Sci. STKE, 10 April 2007
Ubiquitin Ubiquitination of Estrogen Receptor by BRCA1
John F. Foley
Sciences STKE, AAAS, Washington, DC 20005, USA
The breast cancer suppressor protein BRCA1 is associated with all forms of breast cancer. BRCA1 is an E3 ubiquitin ligase, but none of its known targets explains the association of BRCA1 with breast tumors. BRCA1 must form a heterodimer with BARD1 to have ligase activity. Estrogen receptor (ER) is a transcription factor, which, after binding to its ligand, estrogen, forms functional dimers that bind to the promoter regions of target genes to promote transcriptional activation. ER shares an expression profile with BRCA1-associated tumors, and BRCA1 regulates the transcriptional activation of ER, so Eakin et al. investigated the relationship between BRCA1 and ER. They used in vitro ubiquitination assays with purified recombinant proteins, followed by Western blotting, to show that the ligand-binding domain (LBD) of ER was ubiquitinated by BRCA1/BARD1. The authors went on to determine the regions of both BRCA1 and BARD1 that were necessary for this activity.
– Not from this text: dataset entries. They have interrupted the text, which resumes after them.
/-- Whether the spare serves every tile it took over from its own arrays. -/
def State.adoptedServe (s : State) (peer : Nat) : Bool :=
  s.motifs.table.all fun e => decide (e.2.servingFor ≠ some peer) ||
    (match e.2.mirror with | some sh => s.shardServes sh | none => true) && !(s.motifs.loads.any fun l => decide (l.motif = e.1 ∧ l.toProgram ≠ []))

/-- Whether the copies of a lost peer's pages have all come: none waits to be fetched again, and of the others no message says which is the last: a free value at
this moment (R293; log 31). -/
def State.pagesCame (s : State) (peer : Nat) : Bool :=
  !s.fabric.missing.contains peer || (s.take.refetch.isEmpty && decide (Config.remote peer 0 s.now 42 0 % 2 = 1))

/-- Once the spare serves from its own arrays, and of a lost peer holds the pages, it says so, and serves those pages too from then on (R293, R294). -/
def State.announceArrays (s : State) : State :=
  match s.take.spareServes with
  | some peer =>
    if s.role = 1 ∧ s.take.progress = 1 ∧ s.adoptedServe peer ∧ s.pagesCame peer then
      (({ s with take := { s.take with progress := 2 } } : State).announce peer s.machineId (s.whyServed peer)).moveRole peer s.machineId (s.fabric.missing.contains peer)
    else s
  | none => s

/-- A page's frame as it goes to another module: as a home or shadow copy (R293, R294, R298). A copy that reads a flagged block fails and is made again later
(R300, R374). -/
def State.sendPage (s : State) (p : Pricking) (r : LayerRec) (x : PageSend) : State :=
  match s.flaggedIn x.frame (pagePayload (kvBits p) r.kvHeads) with
  | [] => s.send (s.msg x.dest none (.pageCopy x.seq r.layer (x.page / r.k) x.home (memRead s.mem x.frame (pagePayload (kvBits p) r.kvHeads))))
  | b :: _ => ({ s with take := { s.take with unsent := x :: s.take.unsent } } : State).evWord kStack (stackOf (64 * b)) (64 * b) 1 none

/-- The page copies that failed on a flagged block are read again (R374, R300). -/
def State.sendWaiting (s : State) : State :=
  s.take.unsent.foldl (fun u x => match (u.motif x.motif).prick with
    | some p => match layerOf p x.layer with
      | some r => u.sendPage p r x
      | none => u
    | none => u) { s with take := { s.take with unsent := [] } }

/-- The frames that a sequence's table names for a layer, sent: for each rank held here those of its home list and its shadow list (R204, R205, R209). -/
def State.sendTable (s : State) (dest : Nat) (as : LayerRec → Nat → Bool → Option Bool) (p : Pricking) (r : LayerRec) (motif seq off : Nat) : State :=
  [true, false].foldl (fun u list =>
    let d := readDescriptor u.mem (if list then off else off + 16)
    (u.ranksHeld r).foldl (fun u rank =>
      (List.range d.length).foldl (fun u j => match as r (pageAt r.k rank j list) list, u.listFrame d (frameSize p) j with
        | some home, some f => u.sendPage p r { dest := dest, motif := motif, seq := seq, layer := r.layer, page := pageAt r.k rank j list, frame := f, home := home }
        | _, _ => u) u) u) s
BRCA1/BARD1 was shown to ubiquitinate ER whether it was bound to an agonist, estrogen, or to an antagonist, tamoxifen. ER-LBD was not ubiquitinated by BRCA1/BARD complexes containing mutant BRCA1 proteins that had the same mutations as are observed in patients with breast cancer, which suggests that the association of these BRCA1 mutations with breast cancer may be due to disruption in the ubiquitination of ER. BRCA1/BARD1 activity resulted in monoubiquitination of ER, a modification associated with regulating activity rather than promoting degradation. This study provides a mechanism whereby BRCA1 mutations may be linked to breast cancer development.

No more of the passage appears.